On April 7, 2016, a Texas jury found by a 10-1 verdict that Abbott Laboratories did not violate the False Claims Act (FCA) in its marketing of biliary stents used off-label for non-coronary vascular stenting procedures. The verdict—significant in its up to $1 billion exposure in damages—was the culmination of a decade of litigation before the U.S. District Court for the Northern District of Texas. The case and its outcome underscores the importance of a fact-intensive analysis of the terms of Medicare coverage determinations and other applicable policies when evaluating potential liability under the FCA, specifically whether the use of a medical device off-label may be considered “reasonable and necessary” and covered under the Medicare program.
The qui tam whistleblower case was brought in 2006 by a former sales employee-turned-attorney, Kevin Colquitt, of Guidant Endovascular Solutions, Abbott Laboratories’ predecessor. Colquitt asserted false presentment and false statement claims under the FCA, 31 U.S.C. §§ 3729-3733, contending that Abbott, through its sales and marketing practices during the February 2004 to June 2006 period, induced healthcare providers to use biliary stents designed for use in the bile duct for more complex procedures in the peripheral vasculature and to submit false reimbursement claims to Medicare for these procedures. Colquitt argued that the claims were false because vascular procedures involving the use of Abbott’s biliary stents were not eligible for reimbursement since biliary stents had not been approved by the FDA for this use and because the CPT codes (for vascular procedures) used by healthcare providers on their claim forms misrepresented the nature of the stents used in the procedures.

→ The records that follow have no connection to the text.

-- ==== Sys2Proof/Machine/Ops.lean ====
section
/-! DEFINITION. The shared operations: the two frame buffers, the configuration writes, completion (this block's whole form of
an error: it has no trap, R238), the transport and timer requests, the retry policy and sendCommand, and RESET. -/

namespace Sys2Proof.Machine

/-! ## Frame buffers (R50, R51) -/

/-- The byte at an offset; none where nothing has been written (R34). -/
def Memory.readByte : Memory → Nat → Option Byte
  | [], _ => none
  | (c, b) :: m, a => if c = a then some b else Memory.readByte m a

/-- Set the byte at an offset, keeping the offsets rising. -/
def Memory.writeByte : Memory → Nat → Byte → Memory
  | [], a, b => [(a, b)]
  | (c, d) :: m, a, b =>
    if a < c then (a, b) :: (c, d) :: m
    else if a = c then (a, b) :: m
    else (c, d) :: Memory.writeByte m a b

/-- The n bytes from an offset on; none where one of them was never written. -/
def Memory.readBytes (m : Memory) (a : Nat) : Nat → Option (List Byte)
  | 0 => some []
  | n + 1 =>
    match Memory.readByte m a, Memory.readBytes m (a + 1) n with
    | some b, some bs => some (b :: bs)
    | _, _ => none

/-- Set the bytes from an offset on. -/
def Memory.writeBytes (m : Memory) (a : Nat) : List Byte → Memory
  | [] => m
  | b :: bs => Memory.writeBytes (Memory.writeByte m a b) (a + 1) bs

/-- Offsets strictly rising. -/
def Memory.rising : Memory → Bool
  | [] => true
  | [_] => true
  | (a, _) :: (c, d) :: m => decide (a < c) && Memory.rising ((c, d) :: m)

/-- The canonical form of a frame buffer: offsets strictly rising and inside 0..89. An unlisted offset reads as no value, so
no entry can equal what an unlisted one reads as. -/
def Memory.wf (m : Memory) : Bool := Memory.rising m && m.all (fun c => decide (c.1 < frameLen))

/-- The two buffers (R50). -/
inductive Buf where
  | tx
  | rx
  deriving DecidableEq, Repr

/-- The contents of a buffer. -/
def buffer (s : State) : Buf → Memory
  | .tx => s.tx
  | .rx => s.rx

/-- Replace the contents of a buffer. -/
def setBuffer (s : State) : Buf → Memory → State
  | .tx, m => { s with tx := m }
  | .rx, m => { s with rx := m }

/-- One byte of a buffer: what statements read memory with. -/
def peek (s : State) (b : Buf) (a : Nat) : Option Byte := Memory.readByte (buffer s b) a

/-- What a buffer access gives. -/
inductive Access (α : Type) where
  | ok (v : α)
  | unwritten
  | outOfRange
  deriving DecidableEq, Repr

/-- Go on with what an access gave, or stop as R34 and R51 say. -/
def Access.elim {α : Type} (x : Access α) (k : α → Out) : Out :=
  match x with
  | .ok v => k v
  | .unwritten => .fault .bufferUnwritten
  | .outOfRange => .refused .bufferRange

/-- MemRead(buf, a, n) (R51). -/
def memRead (b : Buf) (a n : Nat) (s : State) : Access (List Byte) :=
  if a + n ≤ frameLen then
    match Memory.readBytes (buffer s b) a n with
    | some v => .ok v
    | none => .unwritten
  else .outOfRange

/-- The 16-bit read of a big-endian field: `be16(MemRead(buf, a, 1), MemRead(buf, a+1, 1))` (R51, R53). -/
def memRead16 (b : Buf) (a : Nat) (s : State) : Access (BitVec 16) :=
  match memRead b a 1 s, memRead b (a + 1) 1 s with
  | .ok [hi], .ok [lo] => .ok (be16 hi lo)
  | .outOfRange, _ => .outOfRange
  | _, .outOfRange => .outOfRange
  | _, _ => .unwritten

/-- MemWrite(buf, a, n, v), n the length of v (R51). -/
def memWrite (b : Buf) (a : Nat) (v : List Byte) (s : State) : Access State :=
  if a + v.length ≤ frameLen then .ok (setBuffer s b (Memory.writeBytes (buffer s b) a v))
  else .outOfRange

/-! ## Configuration writes -/

/-- LED[i] <- c (R27). There is no LED past id 2. -/
def setLedState (i : Nat) (c : BitVec 2) (s : State) : State :=
  match i with
  | 0 => { s with conf := { s.conf with led0 := c } }
  | 1 => { s with conf := { s.conf with led1 := c } }
  | 2 => { s with conf := { s.conf with led2 := c } }
  | _ => s

/-- FREQ <- c (R26). -/
def setFreqCode (c : BitVec 8) (s : State) : State := { s with conf := { s.conf with freq := c } }

/-- XMAP <- k (R29). -/
def setXmap (k : BitVec 7) (s : State) : State := { s with conf := { s.conf with xmap := k } }

/-- YMAP <- k (R29). -/
def setYmap (k : BitVec 7) (s : State) : State := { s with conf := { s.conf with ymap := k } }

/-! ## Trace, completion, position -/

/-- Append an event to the trace (R36). -/
def emit (e : Event) (s : State) : State := { s with trace := s.trace ++ [e] }

/-- `complete(r)`: RESULT <- r and append Done(r) (R192). -/
def complete (r : ResultCode) (s : State) : State := emit (.done r) { s with result := resultCode r }

/-- SEQ_PC.stage <- st. -/
def setStage (st : Stage) (s : State) : State := { s with pc := { s.pc with stage := st } }

/-- SEQ_PC.wait <- w. -/
def setWait (w : Wait) (s : State) : State := { s with pc := { s.pc with wait := w } }

/-- CLAIM_CNT <- n (R23). -/
def setClaims (n : BitVec 8) (s : State) : State := { s with claimCnt := n }

/-- PHASE <- p (R20). -/
def setPhase (p : Phase) (s : State) : State := { s with phase := p }

/-- SEQ_PC <- p (R32). -/
def setPc (p : SeqPc) (s : State) : State := { s with pc := p }

/-! ## Port primitives (R120 to R125) -/

/-- The setup of a write (R120). -/
def writeSetup (p : Params) : Setup :=
  { dir := .out, type := .class, recipient := .interface, request := p.writeReq
    value := usbValue, index := usbIndex, length := frameLen }

/-- The setup of a read (R121). -/
def readSetup (p : Params) : Setup :=
  { dir := .inward, type := .class, recipient := .interface, request := p.readReq
    value := usbValue, index := usbIndex, length := frameLen }

/-- XferWrite(F): append WrReq and wait (R120). -/
def xferWrite (f : Frame) (s : State) : State := setWait .write (emit (.wrReq (writeSetup s.params) f) s)

/-- XferRead(90): append RdReq and wait (R121). -/
def xferRead (s : State) : State := setWait .read (emit (.rdReq (readSetup s.params)) s)

/-- Sleep(ms) for ms > 0: append SleepReq and wait (R124). -/
def sleepFor (ms : Nat) (s : State) : State := setWait .sleep (emit (.sleepReq ms) s)

/-- A write succeeds iff its answer is Accepted(90) (R122). -/
def writeSucceeds (a : WriteAnswer) : Bool := a == .accepted frameLen

/-- A read succeeds iff its answer is Returned(b) with |b| = 90; then b (R123). -/
def readBytesOf : ReadAnswer → Option (List Byte)
  | .returned b => if b.length = frameLen then some b else none
  | .timeout => none

/-! ## Retry policy (R127) -/

/-- What follows a failed attempt. -/
inductive Retry where
  | again
  | sleepFirst (ms : Nat)
  | exhausted
  deriving DecidableEq, Repr

/-- After failed attempt a: another one if a < attempts, a sleep between them unless the delay is 0 (R124, R127). -/
def afterFailure (attempts delay a : Nat) : Retry :=
  if a < attempts then (if delay = 0 then .again else .sleepFirst delay) else .exhausted

/-- The value of the read attempt counter (R33). -/
def setRattempt (n : Nat) (s : State) : State := { s with micro := { s.micro with rattempt := n } }

/-- The value of the probe attempt counter (R33). -/
def setPattempt (n : Nat) (s : State) : State := { s with micro := { s.micro with pattempt := n } }

/-- The commit LED loop index (R33). -/
def setLedIndex (n : Nat) (s : State) : State := { s with micro := { s.micro with led := n } }

/-- The force operand of the running commit (R33). -/
def setForce (b : Bool) (s : State) : State := { s with micro := { s.micro with force := b } }

/-- The frame being sent (R33). -/
def setCur (f : Frame) (s : State) : State := { s with micro := { s.micro with cur := f } }

/-! ## sendCommand, up to its first wait (R129) -/

/-- sendCommand(F): cur <- F, TX <- cur, TX[88] <- checksum(TX) (R106), XferWrite(TX). -/
def sendCommand (f : Frame) (s : State) : Out :=
  (memWrite .tx 0 f.bytes (setCur f s)).elim fun s =>
  (memRead .tx 0 frameLen s).elim fun bs =>
  (memWrite .tx ckOffset [checksum (frameOf bs)] s).elim fun s =>
  (memRead .tx 0 frameLen s).elim fun bs =>
  .next (xferWrite (frameOf bs) s)

/-- Log the response's checksum mismatch, if any (R131). -/
def logChecksum (f : Frame) (s : State) : State :=
  if ckOk f then s else emit (.logCk (checksum f) (decodeFields f).checksum) s

/-- Log the response's abnormal status, if any (R130). -/
def logStatus (f : Frame) (s : State) : State :=
  if statusNormal (decodeFields f).status then s else emit (.logAnom (decodeFields f).status) s

/-! ## RESET (R260, R261) -/

/-- The tapes after a reset: the answer to a request that is outstanding is dropped (R261). -/
def dropAbandoned (w : Wait) (e : Env) : Env :=
  match w with
  | .none => e
  | .write => { e with writes := e.writes.tail }
  | .read => { e with reads := e.reads.tail }
  | .sleep => { e with ticks := e.ticks - 1 }

/-- RESET, in one step, from any state (R260). -/
def applyReset (gen : Variant) (thumb : Bool) (s : State) : State :=
  State.afterReset gen thumb s.params (dropAbandoned s.pc.wait s.env)

/-! ## The host command port (R190, R191) -/

/-- The first check of every operation (R191): in OFFLINE the result is Offline whatever the word (R201). In INIT and BUSY
the port is not ready and the word is not taken: the host waits (R190; log 10). -/
def hostOp (s : State) (run : State → Out) : Out :=
  match s.phase with
  | .idle => run s
  | .offline => .next (complete .offline s)
  | .init => .next s
  | .busy => .next s

/-- An illegal word: IllegalOp, no other change (R81, R191). -/
def illegalWord (s : State) : Out := hostOp s fun s => .next (complete .illegalOp s)

end Sys2Proof.Machine
end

Although Colquitt had argued that vascular procedures using Abbott’s biliary stents are per se ineligible for Medicare reimbursement when used off-label for peripheral vascular procedures, the District Court disagreed. In a recent summary judgment ruling, the court held that there was a genuine issue of material fact as to whether claims submitted for vascular procedures involving biliary stents were false given Medicare contractors had “expressly recogniz that coverage was allowable for procedures involving the off-label use of a stenting device in various circumstances.” United States of America ex rel. Colquitt v. Abbott Laboratories, et al., No. 3:06-cv-1769-M, 2016 WL 80000, at *4 (N.D. Tex. Jan. 7, 2016). The Court reaffirmed this point in its jury instructions, which noted that “[t]he FDA’s definition of ‘approved’ is not binding on CMS, its contractors, or Medicare, and does not limit Medicare’s discretion to cover any reasonable and necessary medical care.” The Court also pointed out in its instructions that “[e]vidence, if any, of off-label promotion or alleged violations of [FDA] rules . . . do not, in and of themselves, establish liability under the False Claims Act.”
Specifically as to the issue of Medicare reimbursement, the District Court’s jury instructions highlighted that during the relevant period, the Centers for Medicare & Medicaid Services (CMS) did not issue a binding national coverage determination (NCD) that addressed whether claims for vascular stenting procedures using biliary stents were eligible for Medicare reimbursement and, absent such a decision, local coverage determinations (LCDs) that are developed by Medicare contractors may apply. The court in its jury instructions describes LCDs issued by Medicare contractors in fourteen different states that reference “standard medical practice” or “standard practice in the medical community” as relevant criteria for the coverage of vascular stenting procedures, and Colquitt did not ultimately pursue claims of FCA violations in any of these states. For the other states with applicable LCDs, the jury instructions note that “[t]o determine whether procedures using Defendants’ biliary stents were covered in those states requires a fact-intensive analysis of the specific terms of each LCD.” In states without applicable LCDs, the jury was instructed that those claims would be decided by local Medicare contractors based on whether the particular claim met the “reasonable and necessary” requirement.
Of note, in a motion for directed verdict made at the close of all evidence in the trial, Defendants argued that Colquitt’s case suffered from another fatal flaw—Colquitt had not provided any evidence of even a single claim that was submitted to Medicare involving a biliary stent used for a vascular procedure. Among other things, Defendants argued that without such evidence, falsity cannot be proven.